Collected data:
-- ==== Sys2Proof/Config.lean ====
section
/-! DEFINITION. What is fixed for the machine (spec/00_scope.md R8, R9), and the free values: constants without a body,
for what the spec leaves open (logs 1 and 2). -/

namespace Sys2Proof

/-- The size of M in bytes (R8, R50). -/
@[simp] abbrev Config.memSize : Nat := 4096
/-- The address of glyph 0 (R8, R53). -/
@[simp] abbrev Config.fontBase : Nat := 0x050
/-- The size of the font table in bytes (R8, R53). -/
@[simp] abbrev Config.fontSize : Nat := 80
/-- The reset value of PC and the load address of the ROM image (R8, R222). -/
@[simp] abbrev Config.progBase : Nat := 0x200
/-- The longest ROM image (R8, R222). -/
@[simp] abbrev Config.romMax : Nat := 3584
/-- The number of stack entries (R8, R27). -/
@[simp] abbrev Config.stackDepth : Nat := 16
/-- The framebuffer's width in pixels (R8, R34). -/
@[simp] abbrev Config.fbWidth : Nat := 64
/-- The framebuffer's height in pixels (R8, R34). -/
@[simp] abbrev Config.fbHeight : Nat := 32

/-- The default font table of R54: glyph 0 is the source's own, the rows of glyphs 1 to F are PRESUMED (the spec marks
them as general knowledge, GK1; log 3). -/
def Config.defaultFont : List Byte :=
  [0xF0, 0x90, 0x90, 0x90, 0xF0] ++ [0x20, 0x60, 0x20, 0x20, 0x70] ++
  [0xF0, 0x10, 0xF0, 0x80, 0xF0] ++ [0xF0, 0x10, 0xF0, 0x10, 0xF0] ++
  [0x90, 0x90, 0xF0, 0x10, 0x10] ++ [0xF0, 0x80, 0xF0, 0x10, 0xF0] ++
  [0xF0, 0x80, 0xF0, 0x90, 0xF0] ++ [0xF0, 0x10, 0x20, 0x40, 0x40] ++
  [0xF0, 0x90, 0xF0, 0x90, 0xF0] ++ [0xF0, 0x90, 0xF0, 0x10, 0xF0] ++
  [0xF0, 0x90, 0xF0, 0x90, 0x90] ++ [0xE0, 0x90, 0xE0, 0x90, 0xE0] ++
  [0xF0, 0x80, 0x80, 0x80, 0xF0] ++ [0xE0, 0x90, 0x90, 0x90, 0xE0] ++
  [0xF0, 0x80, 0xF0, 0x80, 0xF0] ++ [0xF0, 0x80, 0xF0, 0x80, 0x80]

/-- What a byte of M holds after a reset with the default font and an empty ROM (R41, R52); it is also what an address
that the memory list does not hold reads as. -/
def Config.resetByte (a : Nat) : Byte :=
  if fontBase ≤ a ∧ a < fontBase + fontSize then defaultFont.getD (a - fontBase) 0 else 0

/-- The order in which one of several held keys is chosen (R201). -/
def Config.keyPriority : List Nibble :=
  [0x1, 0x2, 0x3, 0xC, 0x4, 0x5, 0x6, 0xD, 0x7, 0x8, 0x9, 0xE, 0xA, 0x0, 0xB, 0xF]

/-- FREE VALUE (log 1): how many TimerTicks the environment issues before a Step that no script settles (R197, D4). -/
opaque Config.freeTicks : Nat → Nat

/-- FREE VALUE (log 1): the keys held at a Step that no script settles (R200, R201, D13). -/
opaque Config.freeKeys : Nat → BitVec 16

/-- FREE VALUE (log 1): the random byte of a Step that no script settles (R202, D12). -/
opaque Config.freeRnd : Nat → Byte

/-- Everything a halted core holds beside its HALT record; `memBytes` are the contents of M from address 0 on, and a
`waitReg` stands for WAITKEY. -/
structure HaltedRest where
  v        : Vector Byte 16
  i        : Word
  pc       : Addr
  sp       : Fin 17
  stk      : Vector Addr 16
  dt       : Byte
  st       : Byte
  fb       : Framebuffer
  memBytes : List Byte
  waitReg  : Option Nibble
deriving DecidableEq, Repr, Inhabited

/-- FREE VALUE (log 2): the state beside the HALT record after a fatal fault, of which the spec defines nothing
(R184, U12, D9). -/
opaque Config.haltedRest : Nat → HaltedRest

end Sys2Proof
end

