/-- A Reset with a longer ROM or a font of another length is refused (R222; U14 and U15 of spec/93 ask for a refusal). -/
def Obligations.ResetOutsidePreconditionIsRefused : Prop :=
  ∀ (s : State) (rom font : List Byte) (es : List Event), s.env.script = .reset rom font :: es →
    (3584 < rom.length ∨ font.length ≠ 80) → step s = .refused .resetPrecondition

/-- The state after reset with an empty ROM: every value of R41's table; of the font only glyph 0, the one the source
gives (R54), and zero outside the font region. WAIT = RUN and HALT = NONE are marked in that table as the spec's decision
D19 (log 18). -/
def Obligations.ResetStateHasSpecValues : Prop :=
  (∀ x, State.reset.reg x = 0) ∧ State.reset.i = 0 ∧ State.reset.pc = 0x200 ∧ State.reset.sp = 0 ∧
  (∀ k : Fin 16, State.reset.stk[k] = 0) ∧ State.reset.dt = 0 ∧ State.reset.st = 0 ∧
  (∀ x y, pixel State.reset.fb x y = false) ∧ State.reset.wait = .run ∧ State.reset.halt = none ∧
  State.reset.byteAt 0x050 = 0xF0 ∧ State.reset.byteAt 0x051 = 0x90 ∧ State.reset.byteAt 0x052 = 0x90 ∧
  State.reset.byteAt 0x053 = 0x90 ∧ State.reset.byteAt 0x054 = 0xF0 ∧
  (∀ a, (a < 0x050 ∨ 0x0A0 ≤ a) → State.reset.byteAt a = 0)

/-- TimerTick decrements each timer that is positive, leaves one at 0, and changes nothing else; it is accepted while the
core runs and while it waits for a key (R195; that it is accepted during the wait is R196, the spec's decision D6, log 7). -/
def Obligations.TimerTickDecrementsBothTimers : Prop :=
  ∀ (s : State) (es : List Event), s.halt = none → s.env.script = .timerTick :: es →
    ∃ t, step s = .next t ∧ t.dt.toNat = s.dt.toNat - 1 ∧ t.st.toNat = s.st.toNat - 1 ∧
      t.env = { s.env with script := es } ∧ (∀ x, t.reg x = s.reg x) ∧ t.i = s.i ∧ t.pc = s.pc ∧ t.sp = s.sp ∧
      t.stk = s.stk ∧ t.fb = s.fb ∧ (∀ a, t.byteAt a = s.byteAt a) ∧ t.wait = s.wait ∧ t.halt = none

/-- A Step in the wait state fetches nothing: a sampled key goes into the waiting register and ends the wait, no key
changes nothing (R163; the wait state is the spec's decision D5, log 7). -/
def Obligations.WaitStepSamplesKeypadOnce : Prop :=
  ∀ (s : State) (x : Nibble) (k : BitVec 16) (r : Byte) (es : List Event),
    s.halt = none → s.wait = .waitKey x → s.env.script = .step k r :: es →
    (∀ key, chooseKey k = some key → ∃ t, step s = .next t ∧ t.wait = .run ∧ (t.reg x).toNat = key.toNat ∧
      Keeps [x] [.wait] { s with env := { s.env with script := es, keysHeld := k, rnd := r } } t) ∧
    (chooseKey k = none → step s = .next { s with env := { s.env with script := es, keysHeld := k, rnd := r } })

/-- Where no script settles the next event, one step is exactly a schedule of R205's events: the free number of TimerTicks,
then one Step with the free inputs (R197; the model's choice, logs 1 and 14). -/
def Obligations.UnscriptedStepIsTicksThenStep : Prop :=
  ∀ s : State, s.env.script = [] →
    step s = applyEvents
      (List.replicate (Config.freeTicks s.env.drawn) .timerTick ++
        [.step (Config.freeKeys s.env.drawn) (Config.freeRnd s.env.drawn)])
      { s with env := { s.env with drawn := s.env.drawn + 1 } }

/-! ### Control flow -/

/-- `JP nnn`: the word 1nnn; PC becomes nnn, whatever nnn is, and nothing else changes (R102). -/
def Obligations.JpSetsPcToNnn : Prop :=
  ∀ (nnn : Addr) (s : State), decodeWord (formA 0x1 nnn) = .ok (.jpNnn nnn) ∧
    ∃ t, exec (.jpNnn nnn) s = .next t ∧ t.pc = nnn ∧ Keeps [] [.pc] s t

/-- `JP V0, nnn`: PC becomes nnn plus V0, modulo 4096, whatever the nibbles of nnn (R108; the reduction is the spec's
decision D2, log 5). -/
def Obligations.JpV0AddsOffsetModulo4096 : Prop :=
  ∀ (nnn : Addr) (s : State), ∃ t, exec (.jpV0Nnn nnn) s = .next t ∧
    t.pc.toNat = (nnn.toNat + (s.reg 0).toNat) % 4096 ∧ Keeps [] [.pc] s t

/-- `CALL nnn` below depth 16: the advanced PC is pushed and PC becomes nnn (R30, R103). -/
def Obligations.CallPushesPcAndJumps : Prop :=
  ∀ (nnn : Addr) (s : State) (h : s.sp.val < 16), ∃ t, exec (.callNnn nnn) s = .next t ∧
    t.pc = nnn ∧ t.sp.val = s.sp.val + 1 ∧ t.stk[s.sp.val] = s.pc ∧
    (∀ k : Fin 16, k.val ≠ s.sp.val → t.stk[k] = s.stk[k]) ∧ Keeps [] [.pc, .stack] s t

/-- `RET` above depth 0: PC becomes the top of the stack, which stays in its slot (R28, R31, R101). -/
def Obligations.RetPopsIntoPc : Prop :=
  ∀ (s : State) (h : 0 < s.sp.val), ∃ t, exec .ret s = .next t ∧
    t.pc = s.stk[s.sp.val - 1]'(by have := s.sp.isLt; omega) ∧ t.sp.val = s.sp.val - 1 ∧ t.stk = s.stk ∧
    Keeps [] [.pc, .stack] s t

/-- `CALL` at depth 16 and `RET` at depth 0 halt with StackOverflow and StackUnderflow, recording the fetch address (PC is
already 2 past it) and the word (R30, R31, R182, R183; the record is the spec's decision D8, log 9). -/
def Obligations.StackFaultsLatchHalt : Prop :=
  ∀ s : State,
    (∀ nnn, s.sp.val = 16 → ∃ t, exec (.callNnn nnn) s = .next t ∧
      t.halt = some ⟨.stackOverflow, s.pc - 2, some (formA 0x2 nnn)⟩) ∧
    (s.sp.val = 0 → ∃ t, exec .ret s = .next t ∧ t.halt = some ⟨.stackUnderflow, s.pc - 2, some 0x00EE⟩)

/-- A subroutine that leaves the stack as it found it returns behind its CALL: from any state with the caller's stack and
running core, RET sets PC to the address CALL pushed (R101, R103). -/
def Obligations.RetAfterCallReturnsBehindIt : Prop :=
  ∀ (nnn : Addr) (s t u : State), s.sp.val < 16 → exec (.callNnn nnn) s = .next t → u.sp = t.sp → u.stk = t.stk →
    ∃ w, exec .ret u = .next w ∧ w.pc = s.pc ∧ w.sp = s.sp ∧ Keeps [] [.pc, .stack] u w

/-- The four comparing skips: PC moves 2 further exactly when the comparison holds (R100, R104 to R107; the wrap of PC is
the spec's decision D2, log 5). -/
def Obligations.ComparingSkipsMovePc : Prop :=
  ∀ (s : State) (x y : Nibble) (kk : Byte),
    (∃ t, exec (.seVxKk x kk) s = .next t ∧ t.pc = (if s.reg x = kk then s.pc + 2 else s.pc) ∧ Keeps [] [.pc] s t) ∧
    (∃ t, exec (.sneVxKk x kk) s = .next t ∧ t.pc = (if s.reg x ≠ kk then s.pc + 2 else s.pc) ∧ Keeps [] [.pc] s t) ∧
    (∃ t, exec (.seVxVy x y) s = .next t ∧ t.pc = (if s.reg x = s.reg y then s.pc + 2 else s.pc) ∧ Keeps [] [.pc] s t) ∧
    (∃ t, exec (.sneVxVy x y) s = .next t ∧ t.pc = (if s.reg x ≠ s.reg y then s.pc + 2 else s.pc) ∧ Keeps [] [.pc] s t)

--

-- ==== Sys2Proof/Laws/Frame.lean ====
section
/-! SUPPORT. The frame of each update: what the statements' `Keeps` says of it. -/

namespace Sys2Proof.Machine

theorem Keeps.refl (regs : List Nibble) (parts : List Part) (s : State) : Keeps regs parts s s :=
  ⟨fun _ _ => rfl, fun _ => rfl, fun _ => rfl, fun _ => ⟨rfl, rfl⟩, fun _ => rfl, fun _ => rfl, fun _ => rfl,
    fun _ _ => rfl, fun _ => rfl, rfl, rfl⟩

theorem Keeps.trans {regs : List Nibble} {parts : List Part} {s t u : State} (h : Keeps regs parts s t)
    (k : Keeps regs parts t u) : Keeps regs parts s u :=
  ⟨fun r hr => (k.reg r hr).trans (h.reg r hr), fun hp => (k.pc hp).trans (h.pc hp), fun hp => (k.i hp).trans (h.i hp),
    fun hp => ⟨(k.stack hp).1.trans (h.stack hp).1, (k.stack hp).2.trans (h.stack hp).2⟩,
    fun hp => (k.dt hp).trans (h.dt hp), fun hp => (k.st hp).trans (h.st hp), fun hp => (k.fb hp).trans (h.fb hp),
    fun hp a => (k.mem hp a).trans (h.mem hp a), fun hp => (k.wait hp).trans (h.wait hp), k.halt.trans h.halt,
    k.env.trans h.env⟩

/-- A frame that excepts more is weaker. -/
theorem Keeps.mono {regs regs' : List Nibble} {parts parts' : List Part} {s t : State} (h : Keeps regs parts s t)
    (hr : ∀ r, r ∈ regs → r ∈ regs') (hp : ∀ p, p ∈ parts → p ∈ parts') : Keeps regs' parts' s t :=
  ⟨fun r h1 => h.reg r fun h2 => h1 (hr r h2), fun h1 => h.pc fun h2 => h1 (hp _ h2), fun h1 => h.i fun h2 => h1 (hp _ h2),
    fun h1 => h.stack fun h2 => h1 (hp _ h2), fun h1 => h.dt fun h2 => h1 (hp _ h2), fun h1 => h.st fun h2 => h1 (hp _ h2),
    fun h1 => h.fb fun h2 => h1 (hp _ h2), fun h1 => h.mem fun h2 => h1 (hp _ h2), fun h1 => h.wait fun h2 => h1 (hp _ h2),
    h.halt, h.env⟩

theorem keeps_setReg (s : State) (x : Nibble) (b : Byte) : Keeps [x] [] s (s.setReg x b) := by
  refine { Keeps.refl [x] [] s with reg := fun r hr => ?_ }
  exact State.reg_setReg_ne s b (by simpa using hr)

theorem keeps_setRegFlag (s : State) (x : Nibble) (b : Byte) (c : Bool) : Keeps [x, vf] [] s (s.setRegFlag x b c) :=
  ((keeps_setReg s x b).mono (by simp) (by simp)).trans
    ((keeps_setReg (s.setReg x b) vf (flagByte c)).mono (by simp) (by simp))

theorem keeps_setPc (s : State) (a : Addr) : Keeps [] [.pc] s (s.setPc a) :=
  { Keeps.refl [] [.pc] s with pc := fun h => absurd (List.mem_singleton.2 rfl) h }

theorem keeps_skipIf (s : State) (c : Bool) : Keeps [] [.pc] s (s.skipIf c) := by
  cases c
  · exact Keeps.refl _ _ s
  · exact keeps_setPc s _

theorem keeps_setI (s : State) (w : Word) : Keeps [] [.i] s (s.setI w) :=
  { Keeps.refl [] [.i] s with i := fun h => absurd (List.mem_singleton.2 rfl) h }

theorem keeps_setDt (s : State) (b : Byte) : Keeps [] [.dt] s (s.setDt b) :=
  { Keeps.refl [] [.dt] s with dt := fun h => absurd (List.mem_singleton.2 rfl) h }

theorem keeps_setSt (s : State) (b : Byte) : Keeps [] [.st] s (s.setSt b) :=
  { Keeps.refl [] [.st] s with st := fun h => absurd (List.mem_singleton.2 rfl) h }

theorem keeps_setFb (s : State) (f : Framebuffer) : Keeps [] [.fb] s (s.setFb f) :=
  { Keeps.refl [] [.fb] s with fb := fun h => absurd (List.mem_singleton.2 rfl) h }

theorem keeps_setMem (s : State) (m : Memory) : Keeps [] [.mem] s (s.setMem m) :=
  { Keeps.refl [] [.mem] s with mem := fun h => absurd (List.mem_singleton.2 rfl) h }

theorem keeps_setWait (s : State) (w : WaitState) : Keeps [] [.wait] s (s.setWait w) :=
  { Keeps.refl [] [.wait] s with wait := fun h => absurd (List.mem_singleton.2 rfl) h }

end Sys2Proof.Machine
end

==

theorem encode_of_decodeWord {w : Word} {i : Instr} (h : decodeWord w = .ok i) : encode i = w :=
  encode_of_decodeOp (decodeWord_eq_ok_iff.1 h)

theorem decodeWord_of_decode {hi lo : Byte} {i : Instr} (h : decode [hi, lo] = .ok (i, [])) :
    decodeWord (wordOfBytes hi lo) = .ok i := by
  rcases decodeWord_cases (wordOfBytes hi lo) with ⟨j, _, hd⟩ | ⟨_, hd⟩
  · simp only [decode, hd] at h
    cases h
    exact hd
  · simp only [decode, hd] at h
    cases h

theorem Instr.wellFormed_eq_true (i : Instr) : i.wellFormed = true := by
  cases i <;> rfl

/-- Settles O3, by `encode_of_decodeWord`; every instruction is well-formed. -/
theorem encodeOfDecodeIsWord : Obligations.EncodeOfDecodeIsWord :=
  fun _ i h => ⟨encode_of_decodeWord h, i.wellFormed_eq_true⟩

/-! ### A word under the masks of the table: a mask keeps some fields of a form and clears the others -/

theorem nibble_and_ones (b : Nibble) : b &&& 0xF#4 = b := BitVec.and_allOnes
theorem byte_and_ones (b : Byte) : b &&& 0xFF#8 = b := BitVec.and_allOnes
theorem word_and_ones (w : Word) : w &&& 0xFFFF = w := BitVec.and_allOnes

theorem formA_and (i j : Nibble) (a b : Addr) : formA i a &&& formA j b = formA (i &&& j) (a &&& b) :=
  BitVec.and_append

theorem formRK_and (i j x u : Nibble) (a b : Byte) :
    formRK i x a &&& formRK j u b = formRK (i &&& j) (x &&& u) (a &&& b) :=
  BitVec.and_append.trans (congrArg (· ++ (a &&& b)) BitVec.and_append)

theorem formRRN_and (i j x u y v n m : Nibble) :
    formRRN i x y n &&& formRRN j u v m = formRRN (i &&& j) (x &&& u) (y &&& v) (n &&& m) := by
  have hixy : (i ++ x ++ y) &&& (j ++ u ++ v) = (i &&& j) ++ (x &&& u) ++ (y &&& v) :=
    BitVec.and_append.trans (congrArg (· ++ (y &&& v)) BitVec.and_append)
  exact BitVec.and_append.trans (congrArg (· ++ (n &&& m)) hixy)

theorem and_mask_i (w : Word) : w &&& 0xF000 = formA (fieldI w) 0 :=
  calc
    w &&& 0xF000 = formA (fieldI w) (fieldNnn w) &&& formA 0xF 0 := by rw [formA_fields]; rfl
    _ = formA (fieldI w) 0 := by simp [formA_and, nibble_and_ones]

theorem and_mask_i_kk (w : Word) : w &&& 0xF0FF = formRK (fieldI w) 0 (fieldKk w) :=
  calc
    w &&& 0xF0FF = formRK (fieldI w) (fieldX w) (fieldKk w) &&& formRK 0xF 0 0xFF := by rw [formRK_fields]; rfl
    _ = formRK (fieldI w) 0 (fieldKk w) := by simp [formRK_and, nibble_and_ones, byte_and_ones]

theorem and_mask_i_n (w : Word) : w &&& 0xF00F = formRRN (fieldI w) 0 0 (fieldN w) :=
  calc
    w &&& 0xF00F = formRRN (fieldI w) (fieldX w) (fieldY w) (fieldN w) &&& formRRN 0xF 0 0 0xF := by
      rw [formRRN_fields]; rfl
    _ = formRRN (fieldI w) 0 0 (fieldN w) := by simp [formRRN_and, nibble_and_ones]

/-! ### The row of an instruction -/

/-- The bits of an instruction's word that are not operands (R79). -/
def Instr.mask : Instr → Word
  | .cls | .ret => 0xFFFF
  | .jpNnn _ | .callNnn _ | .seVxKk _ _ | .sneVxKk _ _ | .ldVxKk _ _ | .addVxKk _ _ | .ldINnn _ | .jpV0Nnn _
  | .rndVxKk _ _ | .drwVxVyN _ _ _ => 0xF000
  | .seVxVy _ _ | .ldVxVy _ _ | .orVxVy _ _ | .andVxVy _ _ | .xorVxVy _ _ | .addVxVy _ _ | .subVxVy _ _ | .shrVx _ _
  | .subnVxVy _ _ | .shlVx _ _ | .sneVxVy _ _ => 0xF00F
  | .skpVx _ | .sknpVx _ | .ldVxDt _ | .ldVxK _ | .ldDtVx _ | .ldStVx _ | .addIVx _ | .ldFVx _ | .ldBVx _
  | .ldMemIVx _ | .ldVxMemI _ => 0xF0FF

▶ INSTRUCTIONS FOR THE TASK:
Your answer should consist solely of the lines above from the line with "-- ==== Sys2Proof/Config.lean" to the line with "the ROM image (R8, R222). -/", both included, reproduced exactly.

▶ COMPLETED TASK:
-- ==== Sys2Proof/Config.lean ====
section
/-! DEFINITION. What is fixed for the machine (spec/00_scope.md R8, R9), and the free values: constants without a body,
for what the spec leaves open (logs 1 and 2). -/

namespace Sys2Proof

/-- The size of M in bytes (R8, R50). -/
@[simp] abbrev Config.memSize : Nat := 4096
/-- The address of glyph 0 (R8, R53). -/
@[simp] abbrev Config.fontBase : Nat := 0x050
/-- The size of the font table in bytes (R8, R53). -/
@[simp] abbrev Config.fontSize : Nat := 80
/-- The reset value of PC and the load address of the ROM image (R8, R222). -/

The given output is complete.